To do: Reproduce only what lies between the first line of the material below and the line containing "refusal of R61. -/", with both of those lines included and every line kept exact.

"""

-- ==== Sys2Proof/Machine/Step.lean ====
section
/-! DEFINITION. One step of the machine: a boundary at which the environment acts, then one whole
host command, if the host issues one (46_pair_and_host.md R110, 30_encoding.md R59, R61,
60_exceptions.md R123, R133). -/

namespace Sys2Proof.Machine

/-- A command's bytes run: the instruction they decode to, or the refusal of R61. -/
def runCommand (bytes : List Byte) (s : State) : Host.Outcome State Fault Refusal :=
  match decodeCommand bytes with
  | .ok i => exec i s
  | .error _ => .next (refuse s)

/-- One step. A configuration outside R9 is refused before the first command (R123). With no command
waiting CORE does nothing (R133). -/
def step (s : State) : Host.Outcome State Fault Refusal :=
  if hw.valid then
    match takeCommand (envTurn s) with
    | none => .next (envTurn s)
    | some (bytes, s1) => runCommand bytes s1
  else .refused .badConfiguration

/-- The host's next command is the one whose bits are `w`, numbered as opcode_table.json numbers
them, so that the next step takes and runs it (log entry 2). -/
def State.withFetchWord (s : State) (nbits w : Nat) : State := putCommand (tableCommand nbits w) s

end Sys2Proof.Machine
end

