/-- R98, R70: `READ_STEP` that does not stall takes exactly the oldest byte, parses it at the end of
the slot's history, leaves what the parse leaves in the slot, and, when the parse finished a frame,
does what that frame's row of the table does. The result is 0x01. With a history that is the beginning
of a frame, as every FILLING slot's is, the parse is that of R70: the run of the history, or what the
resync recovers from it, or the error with the view of the failed frame. -/
def Obligations.ReadStepConsumesOneByte : Prop :=
  ∀ (s : State) (b : Byte) (rest : List Byte) (i : Nat) (ib : List InSlot) (x : InSlot),
    s.rxq = b :: rest → s.inAck = 0x00 → s.outAck = 0x00 → ReaderSlot s i ib → ib[i]? = some x →
    let r := parseHistory hw (x.hist ++ [b])
    let u := { s with
      rxq := rest, cur := some i, ib := ib.set i { x with hist := r.hist, ps := r.ps } }
    ((run hw x.hist).1 = .incomplete → ParsesTo (x.hist ++ [b]) r) ∧
    ∃ t, exec .readStep s = .next { t with results := s.results ++ [[0x01]] } ∧
      (r.status = .incomplete → t = u) ∧
      (r.status = .headerError → exec .frameHeaderError u = .next t) ∧
      (r.status = .parsed → exec (frameInstr hw .parsed r.view) u = .next t) ∧
      (r.status = .dataError → exec (frameInstr hw .dataError r.view) u = .next t)

/-- R24, R25, R98 and R85 (b): no host command but `RESET` loses an ack that is pending. Every command
but `RESET`, `TICK` and `WRITE_STEP` leaves a pending `in_ack`, and a pending `out_ack`, as it is.
`WRITE_STEP` and `TICK` leave a pending `in_ack` as it is or send it on a frame and empty it.
`WRITE_STEP` with a pending `out_ack` first does what its ack row does. `TICK` with either pending
reads nothing: it is a boundary and a `WRITE_STEP`. (`TICKS` is `TICK`s; `RESET` clears both.) -/
def Obligations.PendingAckIsNeverLost : Prop :=
  ∀ s : State,
    (s.inAck ≠ 0x00 →
      (∀ i t, LeavesAcks i → exec i s = .next t → t.inAck = s.inAck) ∧
      (∀ i t, i = .writeStep ∨ i = .tick → exec i s = .next t → t.inAck = s.inAck ∨
        (t.inAck = 0x00 ∧ ∃ seq data, Sent s t (serialize hw s.inAck seq data)))) ∧
    (s.outAck ≠ 0x00 →
      (∀ i t, LeavesAcks i → exec i s = .next t → t.outAck = s.outAck) ∧
      ∃ u, exec (ackInstr hw s.outAck) s = .next u ∧ u.outAck = 0x00 ∧
        exec .writeStep s = exec .writeStep u) ∧
    (s.inAck ≠ 0x00 ∨ s.outAck ≠ 0x00 → exec .tick s = exec .writeStep (envTurn s))

/-! ### The Write step -/

/-- R105: after more than 100000 microseconds since the last transmission, by subtraction modulo
2^64, every live frame is marked and, if there is one, `Timeout` is recorded; otherwise nothing
changes. -/
def Obligations.TimeoutMarksEveryLiveFrame : Prop :=
  ∀ (s : State) (t : Time),
    (100000 < (t.toNat + 2 ^ 64 - s.lastSend.toNat) % 2 ^ 64 →
      wrTimeout hw t s = { s with
        ob := s.ob.map fun x => if x.live then { x with pending := true } else x
        events := if ∃ x ∈ s.ob, x.live = true then
          s.events ++ [{ code := .timeout, info := 0 }] else s.events }) ∧
    ((t.toNat + 2 ^ 64 - s.lastSend.toNat) % 2 ^ 64 ≤ 100000 → wrTimeout hw t s = s)

/-- R103, R106 and R107: with the ack drained and the timeout taken, `WRITE_STEP` sends the frame
that `NextPacket` selects, with the ack it carries or else the pending one, which is then no longer
pending; with no frame selected it sends the pending ack on an ack-only frame, or nothing. -/
def Obligations.WriteStepSendsAtMostOneFrame : Prop :=
  ∀ s : State,
    let d := wrTimeout hw s.time (wrDrain hw s)
    let e := { d with earliest := (updateNextIndex hw d).earliest }
    (∀ j x, (nextPacket hw d).2 = some j → d.ob[j]? = some x →
      let ack := if x.ack = 0x00 then d.inAck else x.ack
      exec .writeStep s = .next { e with
        ob := d.ob.set j { x with ack := ack, pending := false }
        inAck := if x.ack = 0x00 then 0x00 else d.inAck
        lastSend := s.time
        txs := d.txs ++ serialize hw ack x.idx (bufRead x.data x.len.toNat) }) ∧
    ((nextPacket hw d).2 = none → d.inAck ≠ 0x00 →
      exec .writeStep s = .next { e with
        inAck := 0x00
        lastSend := s.time
        txs := d.txs ++ serialize hw d.inAck 0x00 [] }) ∧
    ((nextPacket hw d).2 = none → d.inAck = 0x00 → exec .writeStep s = .next e)

/-- R58, last sentences: in a reachable state a `Write` transmits nothing, or one handshake frame,
data frame or ack-only frame; never a reserved one. -/
def Obligations.OnlyThreeKindsOfFrameAreSent : Prop :=
  ∀ s : State, s.Inv → ∃ t, exec .writeStep s = .next t ∧
    (Sent s t [] ∨ (∃ ack, Sent s t (serialize hw ack 0x80 [])) ∨
      (∃ ack data, ∃ n : Seq, n ≠ 0 ∧ data.length ≤ 255 ∧
        Sent s t (serialize hw ack (seqByte n) data)) ∨
      (∃ ack, ack ≠ 0x00 ∧ Sent s t (serialize hw ack 0x00 [])))

/-! ### TICK -/

/-- R114: `TICK` repeats `Read` until one stalls and then performs exactly one `Write`. The MODEL's
choices: the environment acts at a boundary after each `Read` that consumed a byte and before the
`Write`, where R110 lets it (log entry 1); and it appends finitely many bytes, because its plan is a
finite list (log entry 3), which is the premise R114 (b) asks for, so that the loop ends. -/
def Obligations.TickDrainsThenWritesOnce : Prop :=
  ∀ s : State, ∃ u, Drains s u ∧ exec .tick s = .next (writerStep hw (envTurn u))

/-- `TICK` leaves the host's side of the port alone: no result is given, no command taken, and the
mark `refused` is as it was (R114, R31). -/
def Obligations.TickLeavesHostSideAlone : Prop :=
  ∀ s t : State, exec .tick s = .next t →
    t.results = s.results ∧ t.cmds = s.cmds ∧ t.refused = s.refused

/-- R65: `TICKS n` is `n` consecutive `TICK`s: the machine that takes `n` `TICK` commands from the
host does what `TICKS n` does, and a `TICKS n` line of a host program, on one CORE or on either end
of a link, does what `n` `TICK` lines do. -/
def Obligations.TicksIsConsecutiveTicks : Prop :=
  (∀ s : State, exec (.ticks 0) s = .next s) ∧
  (∀ (n : Nat) (s : State) (rest : List (List Byte)),
    s.cmds = List.replicate (n + 1) [0x01] ++ rest →
    ∃ t, exec (.ticks (n + 1)) { envTurn s with cmds := rest } = .next t ∧
      Host.Core.run core (n + 1) s = .next t) ∧
  (∀ (n : Nat) (x : Session),
    runLine (.ticks n) x = runLines (List.replicate n (.command .tick)) x) ∧
  (∀ (e : End) (n : Nat) (x : LinkSession),
    runLinkLine e (.ticks n) x = runLinkLines (List.replicate n (e, .command .tick)) x)

/-! ### System -/

/-- R134: `RESET` gives every register of CORE its reset value, keeps the mark `refused`, and leaves
the environment alone: queues, time, commands, results and events. -/
def Obligations.ResetGivesResetValues : Prop :=
  ∀ s : State, exec .reset s = .next { s with
    ib := List.replicate 4 { st := .free, ps := ParserState.empty, hist := [], idx := 0, ack := 0,
                             len := 0, data := [] }
    lastIndex := 127
    rdStarted := false
    cur := none
    inAck := 0x00
    outAck := 0x00
    ob := { live := true, pending := true, idx := 0x80, ack := 0x00, len := 0, data := [] } ::
      List.replicate 3 { live := false, pending := false, idx := 0, ack := 0, len := 0, data := [] }
    earliest := 0x80
    wrStarted := false
    nextSend := 1
    lastSend := 0 }

/-- R135: at power-on CORE is in the state `RESET` gives, unmarked; the rest of the state is the
environment's, whose power-on values are the model's choice (log entry 10) and are not stated. -/
def Obligations.PowerOnIsTheResetState : Prop :=
  exec .reset State.reset = .next State.reset ∧ State.reset.refused = false

/-- R117: `INITIALIZED` returns 0x01 exactly if both halves of the handshake are done, and changes
nothing else. -/
def Obligations.InitializedReadsBothFlags : Prop :=
  ∀ s : State,
    (s.rdStarted = true ∧ s.wrStarted = true →
      exec .initialized s = .next { s with results := s.results ++ [[0x01]] }) ∧
    (s.rdStarted = false ∨ s.wrStarted = false →
      exec .initialized s = .next { s with results := s.results ++ [[0x00]] })

/-- R121: no operation stops: every instruction has a next state in every state, and so has every
step. -/
def Obligations.NothingEverStops : Prop :=
  (∀ (i : Instr) (s : State), ∃ t, exec i s = .next t) ∧ ∀ s : State, ∃ t, step s = .next t

/-- R128, R22, R28: once the Writer is active, or the Reader started, only `RESET` ends it. -/
def Obligations.OnlyResetEndsTheConnection : Prop :=
  ∀ (i : Instr) (s t : State), exec i s = .next t → i ≠ .reset →
    (s.wrStarted = true → t.wrStarted = true) ∧ (s.rdStarted = true → t.rdStarted = true)

/-- R31: the mark `refused` is never cleared, not even by `RESET`, and a step sets it only for a
command that R61 refuses. -/
def Obligations.RefusedIsNeverCleared : Prop :=
  ∀ s t : State, step s = .next t →
    (s.refused = true → t.refused = true) ∧
    (s.refused = false → t.refused = true →
      ∃ bytes rest, (envTurn s).cmds = bytes :: rest ∧ RefusedCommand bytes)

/-- R11, R122 and R112: events, results and transmitted bytes are outputs only. What an instruction
does to the rest of the state, and what it appends to them, does not depend on what they hold. -/
def Obligations.OutputsInfluenceNothing : Prop :=
  ∀ (i : Instr) (s : State), ∃ (t : State) (ev : List Machine.Event) (rs : List (List Byte))
    (tx : List Byte),
    ∀ (events : List Machine.Event) (results : List (List Byte)) (txs : List Byte),
      exec i { s with events := events, results := results, txs := txs } =
        .next { t with events := events ++ ev, results := results ++ rs, txs := txs ++ tx }

/-- R111 and R43: only `TICK`, `TICKS` and `READ_STEP` take bytes from the receive queue; every other
instruction leaves it, the time input and the environment's plan as they are. -/
def Obligations.OnlyReadsTakeBytes : Prop :=
  ∀ (i : Instr) (s t : State), exec i s = .next t → i ≠ .tick → i ≠ .readStep →
    (∀ n, i ≠ .ticks n) → t.rxq = s.rxq ∧ t.time = s.time ∧ t.env = s.env

/-! ### Steps and invariants -/

/-- A step takes the host's next command, after a boundary, and runs the instruction its bytes
decode to (30_encoding.md R59, 46_pair_and_host.md R110). -/
def Obligations.StepRunsTheDecodedCommand : Prop :=
  ∀ (s : State) (bytes : List Byte) (rest : List (List Byte)) (i : Instr),
    (envTurn s).cmds = bytes :: rest → decodeCommand bytes = .ok i →
    step s = exec i { envTurn s with cmds := rest }

/-- R133: with no command from the host CORE does nothing; only the environment acts. -/
def Obligations.IdleStepChangesNothing : Prop :=
  ∀ s : State, s.cmds = [] →
    step s = .next { s with
      env := s.env.tail, rxq := (envTurn s).rxq, time := (envTurn s).time }

/-- The reset state satisfies R37's invariants. -/
def Obligations.ResetSatisfiesInvariants : Prop := State.reset.Inv

/-- R37 with the ranges of R17: every step keeps the invariants, from any state that has them. -/
def Obligations.StepKeepsInvariants : Prop :=
  ∀ s t : State, s.Inv → step s = .next t → t.Inv

/-! ### Two COREs -/

/-- R136, steps 1 to 4, in ONE environment: two COREs just reset, linked back to back and ticking in
turn, exchange these frames and are then both initialized, ready to send 1 and to receive 1, with
nothing live. The environment is the model's choice: both time inputs read 0 throughout, nothing is
queued and nothing else arrives (log entry 10, unsafe), and an end's bytes reach the other when its
`TICK` is complete (log entry 12). -/
def Obligations.HandshakeExchangeConnects : Prop :=
  let l1 := linkRunA .tick linkReset
  let l2 := linkRunB .tick l1
  let l3 := linkRunA .tick l2
  let l4 := linkRunB .tick l3
  l1.a.txs = [0x0A, 0x3C, 0x00, 0x80, 0x00, 0xC6, 0x22, 0x00, 0x00] ∧
    l2.b.txs = [0x0A, 0x3C, 0x80, 0x80, 0x00, 0x46, 0xA2, 0x00, 0x00] ∧
    l2.b.rdStarted = true ∧
    l3.a.txs = l1.a.txs ++ [0x0A, 0x3C, 0x80, 0x00, 0x00, 0xC6, 0xA2, 0x00, 0x00] ∧
    isInitialized l3.a = true ∧ l4.b.txs = l2.b.txs ∧ isInitialized l4.b = true ∧
    [l4.a, l4.b].all (fun s =>
      s.nextSend == 1 && s.lastIndex == 127 && s.ob.all (fun x => !x.live)) = true

/-- R48, R131: the ends of a link share nothing. Whatever either end runs, its new state depends on its
own state alone, no byte transmitted before is taken back, and the other end, whatever its state,
changes only by exactly the newly transmitted bytes, which arrive on its receive queue. That they
arrive when the instruction is complete is the model's choice (log entry 12). -/
def Obligations.LinkedEndsShareNothing : Prop :=
  ∀ (i : Instr) (s : State), ∃ (t : State) (tx : List Byte),
    exec i (envTurn s) = .next t ∧ Sent s t tx ∧
    ∀ other : State,
      linkRunA i { a := s, b := other } =
        { a := t, b := { other with rxq := other.rxq ++ tx } } ∧
      linkRunB i { a := other, b := s } =
        { a := { other with rxq := other.rxq ++ tx }, b := t }

/-! ### The parse of one byte -/

/-- R70: `ParseChar(i, b)` on a slot whose history is the beginning of a frame, as every FILLING slot's
is (R37), writes the slot's history and parser state and nothing else. It answers the run of the
history with `b`; a run that failed is replaced by the first good tail; and an error that stands
empties the history and returns the view of the failed frame. -/
def Obligations.ParseCharRunsThenResyncs : Prop :=
  ∀ (s : State) (i : Nat) (b : Byte) (x : InSlot), s.ib[i]? = some x →
    (run hw x.hist).1 = .incomplete →
    ∃ r : ParseResult, ParsesTo (x.hist ++ [b]) r ∧
      parseChar hw i b s =
        ({ s with ib := s.ib.set i { x with hist := r.hist, ps := r.ps } }, r.status, r.view)
end

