-- ==== Sys2Proof/Laws/PerInstr.lean ====
section
/-! SUPPORT. The families of statements made once per constructor of Instr. `RoundTrip`: the bytes of
a well-formed instruction, read on its channel, decode to it (30_encoding.md R52 to R65). -/

namespace Sys2Proof.Laws

open Sys2Proof.Machine

/-- The bytes of a well-formed instruction decode to it. -/
def RoundTrip.Statement (i : Instr) : Prop :=
  i.wellFormed = true → decode (channelOf i) (encode i) = .ok i

/-- A frame's bytes decode to the row of its sequence byte, with its ack and its payload. -/
theorem decodeFrame_encodeFrame (fin : FrameEnd) (ack seq : Byte) {data : List Byte}
    (h : data.length ≤ 255) :
    decodeFrame hw (encodeFrame hw fin ack seq data) = .ok (frameInstr hw fin
      { ack := ack, seq := seq, len := BitVec.ofNat 8 data.length, data := data }) := by
  cases fin with
  | parsed =>
    simp only [decodeFrame, encodeFrame, run_serialize ack seq h, frameView_afterPayload ack seq h]
  | dataError =>
    have hne : (ck data).1 + 1 ≠ (ck data).1 := by
      intro he
      have := congrArg BitVec.toNat he
      rw [BitVec.toNat_add] at this
      have := (ck data).1.isLt
      simp at *
    have hv := frameView_afterPayload ack seq h (7 + data.length)
    simp only [decodeFrame, encodeFrame, run_bad_first_sum ack seq h hne]
    exact congrArg (fun v => Except.ok (frameInstr hw .dataError v)) hv

theorem payloadFits_iff (data : List Byte) : payloadFits data = true ↔ data.length ≤ 255 := by
  simp [payloadFits]

/-! ### Commands -/

theorem RoundTrip.reset : RoundTrip.Statement .reset := fun _ => rfl
theorem RoundTrip.tick : RoundTrip.Statement .tick := fun _ => rfl

theorem RoundTrip.transmit (data : List Byte) : RoundTrip.Statement (.transmit data) := by
  intro h
  have := (payloadFits_iff data).1 h
  have hl : data.length = (BitVec.ofNat 8 data.length).toNat := by
    rw [BitVec.toNat_ofNat]; omega
  show decodeTransmit (BitVec.ofNat 8 data.length :: data) = _
  rw [decodeTransmit, if_pos hl]

theorem RoundTrip.receive : RoundTrip.Statement .receive := fun _ => rfl
theorem RoundTrip.initialized : RoundTrip.Statement .initialized := fun _ => rfl
theorem RoundTrip.readStep : RoundTrip.Statement .readStep := fun _ => rfl
theorem RoundTrip.writeStep : RoundTrip.Statement .writeStep := fun _ => rfl
theorem RoundTrip.peekPacket (idx : Byte) : RoundTrip.Statement (.peekPacket idx) := fun _ => rfl
theorem RoundTrip.peekResendPacket : RoundTrip.Statement .peekResendPacket := fun _ => rfl

/-! ### Reserved opcodes -/

theorem RoundTrip.reserved05 : RoundTrip.Statement .reserved05 := fun _ => rfl

theorem RoundTrip.reserved06 (low : BitVec 1) : RoundTrip.Statement (.reserved06 low) := by
  intro _; revert low; decide

theorem RoundTrip.reserved08 (low : BitVec 3) : RoundTrip.Statement (.reserved08 low) := by
  intro _; revert low; decide

theorem RoundTrip.reserved14 (low : BitVec 2) : RoundTrip.Statement (.reserved14 low) := by
  intro _; revert low; decide

theorem RoundTrip.reserved18 (low : BitVec 3) : RoundTrip.Statement (.reserved18 low) := by
  intro _; revert low; decide

theorem RoundTrip.reserved20 (low : BitVec 5) : RoundTrip.Statement (.reserved20 low) := by
  intro _; revert low; decide

theorem RoundTrip.reserved40 (low : BitVec 6) : RoundTrip.Statement (.reserved40 low) := by
  intro _; revert low; decide

theorem RoundTrip.reserved80 (low : BitVec 7) : RoundTrip.Statement (.reserved80 low) := by
  intro _; revert low; decide

/-! ### The pseudo-instruction -/

theorem RoundTrip.ticks (n : Nat) : RoundTrip.Statement (.ticks n) := by
  intro _
  have h : (List.replicate n (0x01 : Byte)).all (· == 0x01) = true := by simp
  show decodeLine (List.replicate n 0x01) = _
  rw [decodeLine, if_pos h, List.length_replicate]

/-! ### Frames -/

theorem RoundTrip.frameAckonly (fin : FrameEnd) (ack : Byte) (data : List Byte) :
    RoundTrip.Statement (.frameAckonly fin ack data) := by
  intro h
  show decodeFrame hw (encodeFrame hw fin ack 0x00 data) = _
  rw [decodeFrame_encodeFrame fin ack 0x00 ((payloadFits_iff data).1 h)]
  simp only [frameInstr, seqClass_none]

theorem RoundTrip.frameData (fin : FrameEnd) (ack : Byte) (n : Seq) (data : List Byte) :
    RoundTrip.Statement (.frameData fin ack n data) := by
  intro h
  simp only [Instr.wellFormed, Bool.and_eq_true, bne_iff_ne] at h
  show decodeFrame hw (encodeFrame hw fin ack (seqByte n) data) = _
  rw [decodeFrame_encodeFrame fin ack (seqByte n) ((payloadFits_iff data).1 h.2)]
  simp only [frameInstr, seqClass_seqByte h.1]

theorem RoundTrip.frameHandshake (fin : FrameEnd) (ack : Byte) (data : List Byte) :
    RoundTrip.Statement (.frameHandshake fin ack data) := by
  intro h
  show decodeFrame hw (encodeFrame hw fin ack 0x80 data) = _
  rw [decodeFrame_encodeFrame fin ack 0x80 ((payloadFits_iff data).1 h)]
  simp only [frameInstr, seqClass_handshake]

theorem RoundTrip.frameResv (fin : FrameEnd) (ack : Byte) (low : Seq) (data : List Byte) :
    RoundTrip.Statement (.frameResv fin ack low data) := by
  intro h
  simp only [Instr.wellFormed, Bool.and_eq_true, bne_iff_ne] at h
  show decodeFrame hw (encodeFrame hw fin ack (0x80 ||| low.setWidth 8) data) = _
  rw [decodeFrame_encodeFrame fin ack _ ((payloadFits_iff data).1 h.2)]
  simp only [frameInstr, seqClass_resv h.1]

theorem RoundTrip.frameHeaderError : RoundTrip.Statement .frameHeaderError := fun _ => by decide

/-! ### Acks -/

theorem RoundTrip.ackEmpty : RoundTrip.Statement .ackEmpty := fun _ => rfl
theorem RoundTrip.ackStart : RoundTrip.Statement .ackStart := fun _ => rfl

theorem RoundTrip.ackPos (n : Seq) : RoundTrip.Statement (.ackPos n) := by
  intro h
  simp only [Instr.wellFormed, bne_iff_ne] at h
  show Except.ok (ackInstr hw (ackCompose false n)) = _
  simp only [ackInstr, ackClass_pos h]

theorem RoundTrip.ackNeg (n : Seq) : RoundTrip.Statement (.ackNeg n) := by
  intro h
  simp only [Instr.wellFormed, bne_iff_ne] at h
  show Except.ok (ackInstr hw (ackCompose true n)) = _
  simp only [ackInstr, ackClass_neg h]

end Sys2Proof.Laws
end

"""

Written response:
-- ==== Sys2Proof/Machine/Step.lean ====
section
/-! DEFINITION. One step of the machine: a boundary at which the environment acts, then one whole
host command, if the host issues one (46_pair_and_host.md R110, 30_encoding.md R59, R61,
60_exceptions.md R123, R133). -/

namespace Sys2Proof.Machine

/-- A command's bytes run: the instruction they decode to, or the refusal of R61. -/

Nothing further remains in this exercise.